VR:カソード(K)〜アノード(A)間に連続的に印加できる最大の逆方向の電圧です。
 ショットキーダイオードなどではVRが温度によって変動する製品もあるのでカタログを確認してください。

 FET(M1)がターンオンするとダイオードD1のアノードは出力電圧−Voに、他方のカソードはVccに固定され、D1のA-K間には(Vo+Vcc)の電圧が印加されます。しかし、この値はFETの場合と同じく理論値です。実際にはFETの場合と同じく各素子やパターンの寄生成分によってVo程度のスパイク(リンギング)電圧が上乗された電圧がダイオードのA-K間に印加されます。ディレーティングを80%とすればVR定格として1.2/0.8=1.5倍の値を考えればよいでしょう。

14式

trr:ダイオードの電流が反転した時の逆方向回復(リカバリー)時間です。ダイオードのタイプはVRが許せばショットキー形(SBD)とし、そうでない場合は高速形(FRD)とします。この時間中はダイオードに電圧と電流が共存しますので値が大きいと損失やノイズの発生量が多くなります。
 trrの選択の考え方は他のDC/DCコンバーターと同じで、同じtrrならばリカバリー電流波形のピーク値が低い部品を選んでください。

図4
図4:ダイオード電流波形の定義

IF:順方向の平均電流です。
 当然、この値はDC/DCコンバーターの出力電流Ioよりも大きくなければなりません。
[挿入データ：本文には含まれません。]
-- ==== Sys2Proof/Tests/Slice0.lean ====
section
/-!
SUPPORT. Tests/Slice0.lean: the model's own tests. Every expected value is a vector of spec/95_test_vectors.md (its id in
the docstring) or is written out by hand from the spec's tables. `decide +kernel` is `decide` evaluated by the kernel.
The witnesses at the end meet the hypotheses of the obligations, one theorem for each statement that has some.
-/
namespace Sys2Proof.Tests
open Sys2Proof.Machine

/-- The next state of an outcome, for tests on its fields. -/
def next? : Result → Option State
  | .next t => some t
  | .fault _ => none
  | .refused _ => none

/-- The refusal of an outcome. -/
def refusal? : Result → Option Refusal
  | .next _ => none
  | .fault _ => none
  | .refused r => some r

theorem of_next? {r : Result} {t : State} (h : next? r = some t) : r = .next t := by
  cases r <;> simp_all [next?]

/-- A small state: reset with a given accumulator and buffer. -/
def at_ (acc : U16) (buf : List Byte) : State := { State.reset with crcAcc := acc, rxbuf := buf }

/-- The registers and output after one instruction. -/
def after (i : Instr) (s : State) : Option (U16 × List Byte × Output) :=
  (next? (exec i s)).map (fun t => (t.crcAcc, t.rxbuf, t.output))

/-! ### WellFormed: an ill-formed term for each check -/

theorem test_wf_refuses_bad_type : (Instr.encode 0x03 []).wf = false := by decide

theorem test_wf_refuses_long_payload : (Instr.encode 0x02 [1, 2, 3, 4, 5, 6, 7, 8, 9]).wf = false := by decide

theorem test_wf_accepts_longest_payload : (Instr.encode 0x02 [1, 2, 3, 4, 5, 6, 7, 8]).wf = true := by decide

/-! ### Decoding: each frame kind's word written out from R47 and R74, crc bytes from V-CRC and V-ENC -/

theorem test_word_frameCmdL0 :
    decodeFrame [0xAA, 0x01, 0x00, 0x00, 0xFF, 0xFF, 0x55] = .ok (.frameCmdL0, []) := by
  decide +kernel

theorem test_word_frameCmdL1 :
    decodeFrame [0xAA, 0x01, 0x00, 0x01, 0x00, 0x40, 0xBF, 0x55] = .ok (.frameCmdL1 0x00, []) := by
  decide +kernel

theorem test_word_frameCmdL2 :
    decodeFrame [0xAA, 0x01, 0x00, 0x02, 0x01, 0x02, 0xE1, 0x81, 0x55] = .ok (.frameCmdL2 0x01 0x02, []) := by
  decide +kernel

theorem test_word_frameCmdL3 :
    decodeFrame [0xAA, 0x01, 0x00, 0x03, 0x01, 0x02, 0x03, 0x61, 0x61, 0x55] = .ok (.frameCmdL3 0x01 0x02 0x03, []) := by
  decide +kernel

theorem test_word_frameCmdL4 :
    decodeFrame [0xAA, 0x01, 0x00, 0x04, 0x01, 0x02, 0x03, 0x04, 0x2B, 0xA1, 0x55] = .ok (.frameCmdL4 0x01 0x02 0x03 0x04, []) := by
  decide +kernel

theorem test_word_frameCmdL5 :
    decodeFrame [0xAA, 0x01, 0x00, 0x05, 0x01, 0x02, 0x03, 0x04, 0x05, 0xBB, 0x2A, 0x55] = .ok (.frameCmdL5 0x01 0x02 0x03 0x04 0x05, []) := by
  decide +kernel

theorem test_word_frameCmdL6 :
    decodeFrame [0xAA, 0x01, 0x00, 0x06, 0x01, 0x02, 0x03, 0x04, 0x05, 0x06, 0xDD, 0xBA, 0x55] = .ok (.frameCmdL6 0x01 0x02 0x03 0x04 0x05 0x06, []) := by
  decide +kernel

theorem test_word_frameCmdL7 :
    decodeFrame [0xAA, 0x01, 0x00, 0x07, 0x01, 0x02, 0x03, 0x04, 0x05, 0x06, 0x07, 0x71, 0x1D, 0x55] = .ok (.frameCmdL7 0x01 0x02 0x03 0x04 0x05 0x06 0x07, []) := by
  decide +kernel

theorem test_word_frameCmdL8 :
    decodeFrame [0xAA, 0x01, 0x00, 0x08, 0x01, 0x02, 0x03, 0x04, 0x05, 0x06, 0x07, 0x08, 0xCF, 0xB0, 0x55] = .ok (.frameCmdL8 0x01 0x02 0x03 0x04 0x05 0x06 0x07 0x08, []) := by
  decide +kernel

theorem test_word_frameDataL0 :
    decodeFrame [0xAA, 0x02, 0x00, 0x00, 0xFF, 0xFF, 0x55] = .ok (.frameDataL0, []) := by
  decide +kernel

theorem test_word_frameDataL1 :
    decodeFrame [0xAA, 0x02, 0x00, 0x01, 0xAA, 0x3F, 0x3F, 0x55] = .ok (.frameDataL1 0xAA, []) := by
  decide +kernel

theorem test_word_frameDataL2 :
    decodeFrame [0xAA, 0x02, 0x00, 0x02, 0x01, 0x02, 0xE1, 0x81, 0x55] = .ok (.frameDataL2 0x01 0x02, []) := by
  decide +kernel

theorem test_word_frameDataL3 :
    decodeFrame [0xAA, 0x02, 0x00, 0x03, 0x01, 0x02, 0x03, 0x61, 0x61, 0x55] = .ok (.frameDataL3 0x01 0x02 0x03, []) := by
  decide +kernel

theorem test_word_frameDataL4 :
    decodeFrame [0xAA, 0x02, 0x00, 0x04, 0x01, 0x02, 0x03, 0x04, 0x2B, 0xA1, 0x55] = .ok (.frameDataL4 0x01 0x02 0x03 0x04, []) := by
  decide +kernel

theorem test_word_frameDataL5 :
    decodeFrame [0xAA, 0x02, 0x00, 0x05, 0x01, 0x02, 0x03, 0x04, 0x05, 0xBB, 0x2A, 0x55] = .ok (.frameDataL5 0x01 0x02 0x03 0x04 0x05, []) := by
  decide +kernel

theorem test_word_frameDataL6 :
    decodeFrame [0xAA, 0x02, 0x00, 0x06, 0x01, 0x02, 0x03, 0x04, 0x05, 0x06, 0xDD, 0xBA, 0x55] = .ok (.frameDataL6 0x01 0x02 0x03 0x04 0x05 0x06, []) := by
  decide +kernel

theorem test_word_frameDataL7 :
    decodeFrame [0xAA, 0x02, 0x00, 0x07, 0x01, 0x02, 0x03, 0x04, 0x05, 0x06, 0x07, 0x71, 0x1D, 0x55] = .ok (.frameDataL7 0x01 0x02 0x03 0x04 0x05 0x06 0x07, []) := by
  decide +kernel

theorem test_word_frameDataL8 :
    decodeFrame [0xAA, 0x02, 0x00, 0x08, 0x01, 0x02, 0x03, 0x04, 0x05, 0x06, 0x07, 0x08, 0xCF, 0xB0, 0x55] = .ok (.frameDataL8 0x01 0x02 0x03 0x04 0x05 0x06 0x07 0x08, []) := by
  decide +kernel

/-- R62, R71, R73, R61, R68: each refusal of the table decoder by name. -/
theorem test_decode_refuses_by_name :
    decodeFrame [0xAA, 0x03, 0x00, 0x02, 0x01, 0x02, 0xE1, 0x81, 0x55] = .error .unassignedType ∧
    decodeFrame [0xAA, 0x01, 0x01, 0x00] = .error .illegalLength ∧
    decodeFrame [0xAA, 0x02, 0x00, 0x02, 0x01, 0x02, 0x81, 0xE1, 0x55] = .error .badCrc ∧
    decodeFrame [0xAA, 0x01, 0x00, 0x00, 0xFF, 0xFF, 0x00] = .error .badTail ∧
    decodeFrame [0x55, 0x01, 0x00, 0x00, 0xFF, 0xFF, 0x55] = .error .notHead ∧
    decodeFrame [0xAA, 0x01, 0x00, 0x00, 0xFF, 0xFF] = .error .shortBody ∧
    decodeFrame [0xAA, 0x01, 0x00] = .error .shortHeader := by
  decide +kernel

/-- No two rows of the table share a header. -/
theorem test_rows_do_not_overlap : (frameTable.map FrameRow.hdr).Nodup := by decide

/-- Each row's header, given alone as a table word, decodes to a frame of the row's type with the row's number of payload
bytes, and one step runs it from reset. -/
theorem test_every_row_decodes_and_runs : ∀ r ∈ frameTable,
    (decodeTableWord 32 r.hdr.toNat).bind Instr.frame? = some (r.type, List.replicate r.len 0) ∧
    (next? (step (State.reset.withFetchWord 32 r.hdr.toNat))).map State.output =
      some (.triple ⟨some r.type.code, some (List.replicate r.len 0), 7 + r.len⟩) := by
  decide +kernel

/-- A whole frame as a table word: V-ENC-6, header in bits 31..0, offset 4 in bits 39..32. -/
theorem test_table_word_whole_frame :
    decodeTableWord 72 0x5581E10201AA020002 = some (.frameDataL2 0x01 0x02) := by
  decide +kernel

theorem test_operations_have_no_words : encode (.crcByte 0x01) = [] ∧ encode .rxStep = [] ∧ decodeTableWord 0 0 = none := by
  decide +kernel

theorem test_mnemonics : (Instr.frameDataL8 1 2 3 4 5 6 7 8).mnemonic = "FRAME.DATA.L8" ∧ Instr.rxDrain.mnemonic = "RX.DRAIN" := by
  decide

/-! ### Checksum unit -/

/-- V-CRC-1 to V-CRC-13. -/
theorem test_crc16_short :
    [crc16 [],
     crc16 [0x00],
     crc16 [0x01],
     crc16 [0x02],
     crc16 [0x80],
     crc16 [0xFF],
     crc16 [0xAA],
     crc16 [0x55],
     crc16 [0x00, 0x00],
     crc16 [0xFF, 0xFF],
     crc16 [0x01, 0x02],
     crc16 [0x02, 0x01],
     crc16 [0x31, 0x32, 0x33, 0x34, 0x35, 0x36, 0x37, 0x38, 0x39]] =
    [0xFFFF, 0x40BF, 0x807E, 0x813E, 0xE0BE, 0x00FF, 0x3F3F, 0x7F7F, 0xB001, 0x0000, 0xE181, 0x10C1, 0x4B37] := by
  decide +kernel

/-- V-CRC-14 to V-CRC-26. -/
theorem test_crc16_payloads :
    [crc16 [0x00, 0x00, 0x00, 0x00, 0x00, 0x00, 0x00, 0x00],
     crc16 [0xFF, 0xFF, 0xFF, 0xFF, 0xFF, 0xFF, 0xFF, 0xFF],
     crc16 [0x01, 0x02, 0x03, 0x04, 0x05, 0x06, 0x07, 0x08],
     crc16 [0xAA, 0x01, 0x00, 0x03],
     crc16 [0x00, 0x00, 0x00, 0x00, 0x80, 0x00, 0x00, 0x00],
     crc16 [0x00, 0x00, 0x00, 0x00, 0x40, 0x00, 0x00, 0x00],
     crc16 [0x01, 0x00, 0x00, 0x00, 0x80, 0x00, 0x00, 0x00],
     crc16 [0x01, 0x00, 0x00, 0x00, 0x01, 0x00, 0x00, 0x00],
     crc16 [0x03, 0x00, 0x00, 0x00, 0xAA, 0x55, 0xAA, 0x55],
     crc16 [0x02, 0x00, 0x00, 0x00, 0x00, 0x00, 0x00, 0x00],
     crc16 [0x03, 0x00, 0x00, 0x00, 0x00, 0x00, 0x00, 0x00],
     crc16 [0x10, 0x11, 0x12, 0x13, 0x14, 0x15, 0x16, 0x17],
     crc16 [0x88, 0x89, 0x8A, 0x8B, 0x8C, 0x8D, 0x8E, 0x8F]] =
    [0x0B40, 0x8F01, 0xCFB0, 0x3D30, 0xCB69, 0xCB55, 0x07A8, 0x3B80, 0x498F, 0xD2C1, 0x1E00, 0xED9C, 0xCF74] := by
  decide +kernel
目安として連続定格電流Ioの4倍以上の定格品を選定します。チップが2個組み込まれたツインダイオードの場合は仕様書を確認して合算値で判定します。AVE表示の場合は通電率を規定した断続波の平均電流です。
 損失はダイオードの通電率δDによって図5に示すように変化します。一方、X軸の平均出力電流Ioは回路の安定化制御が機能していればδによって変わりません。ですから同じ出力電流であっても小δ(高入力)ほど損失は増加します。